- Data records -
-- ==== Sys2Proof/Machine/Timers.lean ====
section
/-! DEFINITION. The ms tick: each block's share, the whole tick, and the expiry commands (R14, R81, R89, R91, R92, R94, R99,
R102, R109, R111, R115, R131 to R138, R153, R161, R169). -/

namespace Sys2Proof.Machine

/-! ### Speed Unit (R81) -/

/-- STANDSTILL has been set: the RIS, the LTU and the BYC test it (R90, R92, R100, R131, R13). -/
def standstillSet (b : Bay) (s : State) : State :=
  let s := advance b (standstillTest b s)
  let s := coolTest b (permitStart b s)
  testStopped b s

/-- A tick at a bay's SPU. -/
def spuTick (b : Bay) (s : State) : State :=
  let judged := (s.bay b).spu.judges
  let s := s.updSpu b Spu.tick
  if judged then standstillSet b s else s

/-! ### Run-in Sequencer (R89, R91, R92, R94, R99, R102) -/

/-- A tick in HOLD raises the hold timer and the record's hold time, and emits HOLD_MS (R94). -/
def holdTick (b : Bay) (s : State) : State :=
  let s := s.updRis b fun r => { r with holdTimer := r.holdTimer + 1 }
  let s := s.writeSummary b fun m => { m with holdTime := countUp32 m.holdTime }
  s.emitBay .holdMs b none

/-- The next tick brings the hold timer to max hold time. -/
def State.holdExpires (s : State) (b : Bay) : Bool :=
  match s.recipeOf b with
  | some r => (s.bay b).ris.hold && decide (r.maxHold ≤ (s.bay b).ris.holdTimer + 1)
  | none => false

/-- Drive time rises with drive enable 1 as the RIS holds it, on a LOST link too (R27's table, R102; log entry 33). -/
def driveTick (b : Bay) (s : State) : State :=
  if (s.bay b).ris.driveEnable then s.writeSummary b fun m => { m with driveTime := countUp32 m.driveTime }
  else s

/-- The counting of the RIS at a tick: drive time and HOLD (R94, R102). -/
def risCountTick (b : Bay) (s : State) : State :=
  let expires := s.holdExpires b
  let s := driveTick b s
  let s := if (s.bay b).ris.hold then holdTick b s else s
  if expires then raiseFault b .overtemp s else s

/-- The phase timer runs toward the settle timeout: in SETTLE, and in the waits for STANDSTILL at commanded speed 0,
while the bay is in RUNIN (R91). -/
def State.settleTimed (s : State) (b : Bay) : Bool :=
  s.running b &&
    (match (s.bay b).ris.phase with
      | .settle => true
      | .reverseStop => (s.bay b).ris.cmdSpeed == 0
      | .stopWait => (s.bay b).ris.cmdSpeed == 0
      | .rundown => (s.bay b).ris.cmdSpeed == 0
      | _ => false)

/-- The time limit of the RIS phase and whether the timer runs: the settle timeout also in HOLD, the dwells not
(R91, R92, R94, R99). -/
def State.risLimit (s : State) (b : Bay) (r : Recipe) (st : Step) : Option Nat :=
  if s.settleTimed b then some r.settleTimeout
  else
    match (s.bay b).ris.phase with
    | .dwell => if (s.bay b).ris.hold then none else some st.dwell
    | .rerun => if (s.bay b).ris.hold then none else some st.rerunDwell
    | _ => none

/-- The next tick brings the RIS's phase timer to its limit. -/
def State.risExpires (s : State) (b : Bay) : Bool :=
  match s.recipeOf b, s.stepOf b with
  | some r, some st =>
    match s.risLimit b r st with
    | some n => decide (n ≤ (s.bay b).ris.phaseTimer + 1)
    | none => false
  | _, _ => false

/-- What the end of a timed phase of the RIS does. -/
def risPhaseEnd (b : Bay) (s : State) : State :=
  if s.settleTimed b then raiseFault b .settle s
  else
    match (s.bay b).ris.phase with
    | .dwell => advance b (finishStep b s)
    | .rerun => enterSettle b s
    | _ => s

/-- The ramp or the phase timer of the RIS at a tick. -/
def risPhaseTick (b : Bay) (s : State) : State :=
  match s.recipeOf b, s.stepOf b with
  | some r, some st =>
    match rampInForce r st (s.bay b).ris with
    | some (target, rate) =>
      if (s.bay b).ris.hold then s else advance b (rampTick b r st target rate s)
    | none =>
      match s.risLimit b r st with
      | some n =>
        let t := (s.bay b).ris.phaseTimer + 1
        let s := s.updRis b fun x => { x with phaseTimer := t }
        if n ≤ t then risPhaseEnd b s else s
      | none => s
  | _, _ => s

/-! ### Lane allocator and windows (R109, R111, R115) -/

/-- The lane wait limit of a request's bay. -/
def State.waitLimit (s : State) (q : LaneRequest) : Option Nat := (s.recipeOf q.bay).map (·.laneWaitLimit)

/-- A request reaches its limit with the wait time it would have after the tick. -/
def State.waitExpires (s : State) (q : LaneRequest) : Bool :=
  match s.waitLimit q with
  | some n => decide (n ≤ q.wait + 1)
  | none => false

/-- Some queued request reaches its limit at the next tick. -/
def State.anyWaitExpires (s : State) : Bool := s.oae.queue.any s.waitExpires

/-- Withdrawal of a bay's request at the wait limit, but for the grant test (R109). -/
def withdrawRequest (b : Bay) (s : State) : State :=
  let s := { s with oae := { s.oae with queue := s.oae.queue.filter fun q => q.bay != b } }
  let s := (s.latchAlarm b .laneWait).emitBay .noiseAttempt b (some .nomeas)
  advance b (takeResult b (.nomeas .laneWait) s).state

/-- The wait times of all queued requests are raised by 1. -/
def State.raiseWaits (s : State) : State :=
  { s with oae := { s.oae with queue := s.oae.queue.map fun q => { q with wait := q.wait + 1 } } }

/-- A tick at the allocator: the withdrawals in the given order, then one grant test if the head was withdrawn (R109). -/
def allocTick (bays : List Bay) (s : State) : State :=
  let leaving := (s.oae.queue.filter s.waitExpires).map (·.bay)
  let head := match s.oae.queue with
    | q :: _ => s.waitExpires q
    | [] => false
  let s := overBays (fun b t => if leaving.contains b then withdrawRequest b t else t) (bayOrder bays).eraseDups
    s.raiseWaits
  if head then s.grantTest else s

/-- The next tick brings the window timer to the window limit. -/
def State.windowExpires (s : State) (b : Bay) : Bool :=
  match (s.bay b).window with
  | some w => decide (w.step.windowLimit ≤ w.timer + 1)
  | none => false

/-- A tick at a bay's window (R111, R115). -/
def windowTick (b : Bay) (s : State) : State :=
  match (s.bay b).window with
  | some w =>
    let w := { w with timer := w.timer + 1 }
    if w.step.windowLimit ≤ w.timer then closeWindow b (s.setWindow b (some w.dropBlock))
    else s.setWindow b (some w)
  | none => s

/-! ### Bay Controller, Leak Test Unit, link (R14, R138, R161) -/

/-- The next tick brings the stopping time to the stop timeout. -/
def State.stopExpires (s : State) (b : Bay) : Bool :=
  (s.bay b).ctl.state == .stopping && decide (s.mga.params.stopTimeout ≤ (s.bay b).ctl.stoppingTime + 1)

/-- The stop has timed out (R14). Entry to COMPLETE clears drive enable. -/
def stopTimedOut (b : Bay) (s : State) : State :=
  enterComplete b ((s.latchAlarm b .stopTimeout).updCtl b fun c => { c with lockPending := true })

/-- A tick at a bay in STOPPING (R14). -/
def bycTick (b : Bay) (s : State) : State :=
  let expires := s.stopExpires b
  let s := if (s.bay b).ctl.state = .stopping then
      s.updCtl b fun c => { c with stoppingTime := c.stoppingTime + 1 } else s
  if expires then stopTimedOut b s else s

/-- A tick at a bay's LTU; the end of a vent is an event on which the BYC tests R13 (R138). -/
def leakTick (b : Bay) (s : State) : State := testStopped b (advance b (ltuTick b s))

/-- The next tick brings a quiet time to the link loss timeout. -/
def State.linkExpires (s : State) : Bool :=
  s.lfe.link == .up
    && decide (s.mga.params.linkLossTimeout ≤ max (s.lfe.sampleQuiet + 1) (s.lfe.outputQuiet + 1))

/-- Both quiet times raised by 1, stopping at 100 (R157, R161). -/
def Lfe.quieter (l : Lfe) : Lfe :=
  { l with sampleQuiet := min 100 (l.sampleQuiet + 1), outputQuiet := min 100 (l.outputQuiet + 1) }

/-- A tick at the link state (R161). -/
def lfeTick (bays : List Bay) (s : State) : State :=
  let expires := s.linkExpires
  let s := if s.lfe.link = .up then { s with lfe := s.lfe.quieter } else s
  if expires then deliverLink bays { s with lfe := s.lfe.lose } else s

/-! ### Statistics Counters (R153) -/

/-- What a counter adds at a tick for an occupancy of x. -/
def Counter.tickAdd (x : Nat) (c : Counter) : Option Nat :=
  match c.mode with
  | .count => some x
  | .threshold => if c.threshold ≤ x then some 1 else none
  | .edge => if c.threshold ≤ x ∧ c.above = false then some 1 else none

/-- The last level after a tick, for EDGE. -/
def Counter.setLevel (x : Nat) (c : Counter) : Counter :=
  if c.mode = .edge then { c with above := decide (c.threshold ≤ x) } else c

/-- A counter on an occupancy at a tick. -/
def Counter.tick (x : Nat) (c : Counter) : Counter :=
  Counter.setLevel x (match c.tickAdd x with
    | some n => c.add n
    | none => c)

/-- A tick at the counters. -/
def stcTick (s : State) : State :=
  { s with stc := { s.stc with counters := s.stc.counters.map fun c =>
      match c.event with
      | .laneWaiting => c.tick s.laneWaiting
      | .spoolDepth => c.tick s.rsp.spool.length
      | _ => c } }

/-! ### The tick (R169) -/

/-- One block's share of a tick. -/
def tickUnit (bays : List Bay) (u : TickUnit) (s : State) : State :=
  match u with
  | .lfe => lfeTick bays s
  | .risCount b => risCountTick b s
  | .risPhase b => risPhaseTick b s
  | .spu b => spuTick b s
  | .alloc => allocTick bays s
  | .window b => windowTick b s
  | .ltu b => leakTick b s
  | .byc b => bycTick b s
  | .stc => stcTick s

/-- Every block's share, in the default order. -/
def allUnits : List TickUnit :=
  [.lfe] ++ allBays.map .risCount ++ allBays.map .risPhase ++ allBays.map .spu ++ [.alloc]
    ++ allBays.map .window ++ allBays.map .ltu ++ allBays.map .byc ++ [.stc]

/-- The order of a tick: the given shares, then the others. -/
def unitOrder (given : List TickUnit) : List TickUnit := (given ++ allUnits).eraseDups

/-- The cell time is raised at the first share of a tick (R169). -/
def openTick (s : State) : State :=
  if s.tbs.served = [] then { s with tbs := { s.tbs with cellTime := s.tbs.cellTime + 1 } } else s

/-- A share taken ahead of the rest of its tick. -/
def serveUnit (bays : List Bay) (u : TickUnit) (s : State) : State :=
  let s := tickUnit bays u (openTick s)
  { s with tbs := { s.tbs with served := s.tbs.served ++ [u] } }

/-- The rest of a tick: every share not yet taken; the tick is then over (log entry 3). -/
def wholeTick (units : List TickUnit) (bays : List Bay) (s : State) : State :=
  let rest := (unitOrder units).filter fun u => !s.tbs.served.contains u
  let s := rest.foldl (fun t u => tickUnit bays u t) (openTick s)
  { s with tbs := { s.tbs with served := [] } }

/-- An expiry command: when the tick makes the timer expire and its block has not yet taken the tick, the block takes it
now, ahead of the rest of the tick; otherwise the event does not happen (log entry 3). -/
def expire (bays : List Bay) (u : TickUnit) (expires : Bool) (s : State) : State :=
  if expires && !s.tbs.served.contains u then serveUnit bays u s else s

/-- The RIS of the bay stands in a phase. -/
def State.risIn (s : State) (b : Bay) (p : RisPhase) : Bool := (s.bay b).ris.phase == p

/-- The LTU of the bay stands in a phase. -/
def State.ltuIn (s : State) (b : Bay) (p : LtuPhase) : Bool := (s.bay b).ltu.phase == p

/-! ### The commands -/

/-- MS_TICK (R169). -/
def execMsTick (units : List TickUnit) (bays : List Bay) (s : State) : Host.Outcome State Fault Refusal :=
  .next (wholeTick units bays s)

/-- STANDSTILL_JUDGED (R81). -/
def execStandstillJudged (bay : Bay) (s : State) : Host.Outcome State Fault Refusal :=
  .next (expire [] (.spu bay) (s.bay bay).spu.judges s)

/-- STOP_TIMEOUT (R14). -/
def execStopTimeout (bay : Bay) (s : State) : Host.Outcome State Fault Refusal :=
  .next (expire [] (.byc bay) (s.stopExpires bay) s)

/-- LINK_LOSS (R161). -/
def execLinkLoss (bays : List Bay) (s : State) : Host.Outcome State Fault Refusal :=
  .next (expire bays .lfe s.linkExpires s)

/-- SETTLE_TIMEOUT (R91). -/
def execSettleTimeout (bay : Bay) (s : State) : Host.Outcome State Fault Refusal :=
  .next (expire [] (.risPhase bay) (s.settleTimed bay && s.risExpires bay) s)

/-- DWELL_END (R92). -/
def execDwellEnd (bay : Bay) (s : State) : Host.Outcome State Fault Refusal :=
  .next (expire [] (.risPhase bay) (s.risIn bay .dwell && s.risExpires bay) s)

/-- RERUN_END (R99). -/
def execRerunEnd (bay : Bay) (s : State) : Host.Outcome State Fault Refusal :=
  .next (expire [] (.risPhase bay) (s.risIn bay .rerun && s.risExpires bay) s)

/-- MAX_HOLD_TIME (R94). -/
def execMaxHoldTime (bay : Bay) (s : State) : Host.Outcome State Fault Refusal :=
  .next (expire [] (.risCount bay) (s.holdExpires bay) s)

/-- LANE_WAIT_LIMIT (R109). -/
def execLaneWaitLimit (bays : List Bay) (s : State) : Host.Outcome State Fault Refusal :=
  .next (expire bays .alloc s.anyWaitExpires s)

/-- WINDOW_LIMIT (R115). -/
def execWindowLimit (bay : Bay) (s : State) : Host.Outcome State Fault Refusal :=
  .next (expire [] (.window bay) (s.windowExpires bay) s)

/-- COOL_WAIT_LIMIT (R132). -/
def execCoolWaitLimit (bay : Bay) (s : State) : Host.Outcome State Fault Refusal :=
  .next (expire [] (.ltu bay) (s.ltuIn bay .coolWait && s.ltuExpires bay) s)

/-- FILL_TIMEOUT (R133). -/
def execFillTimeout (bay : Bay) (s : State) : Host.Outcome State Fault Refusal :=
  .next (expire [] (.ltu bay) (s.ltuIn bay .fill && s.ltuExpires bay) s)

/-- LEAK_SETTLE_END (R134). -/
def execLeakSettleEnd (bay : Bay) (s : State) : Host.Outcome State Fault Refusal :=
  .next (expire [] (.ltu bay) (s.ltuIn bay .settle && s.ltuExpires bay) s)

/-- LEAK_MEASURE_END (R135). -/
def execLeakMeasureEnd (bay : Bay) (s : State) : Host.Outcome State Fault Refusal :=
  .next (expire [] (.ltu bay) (s.ltuIn bay .measure && s.ltuExpires bay) s)

/-- VENT_END (R138). -/
def execVentEnd (bay : Bay) (s : State) : Host.Outcome State Fault Refusal :=
  .next (expire [] (.ltu bay) (s.ltuIn bay .vent && s.ltuExpires bay) s)

end Sys2Proof.Machine
end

- What is expected -
May I have exactly the lines from the one containing "def execVentEnd (bay" through the last line of the data, both included?

- Answer area -
def execVentEnd (bay : Bay) (s : State) : Host.Outcome State Fault Refusal :=
  .next (expire [] (.ltu bay) (s.ltuIn bay .vent && s.ltuExpires bay) s)

end Sys2Proof.Machine
end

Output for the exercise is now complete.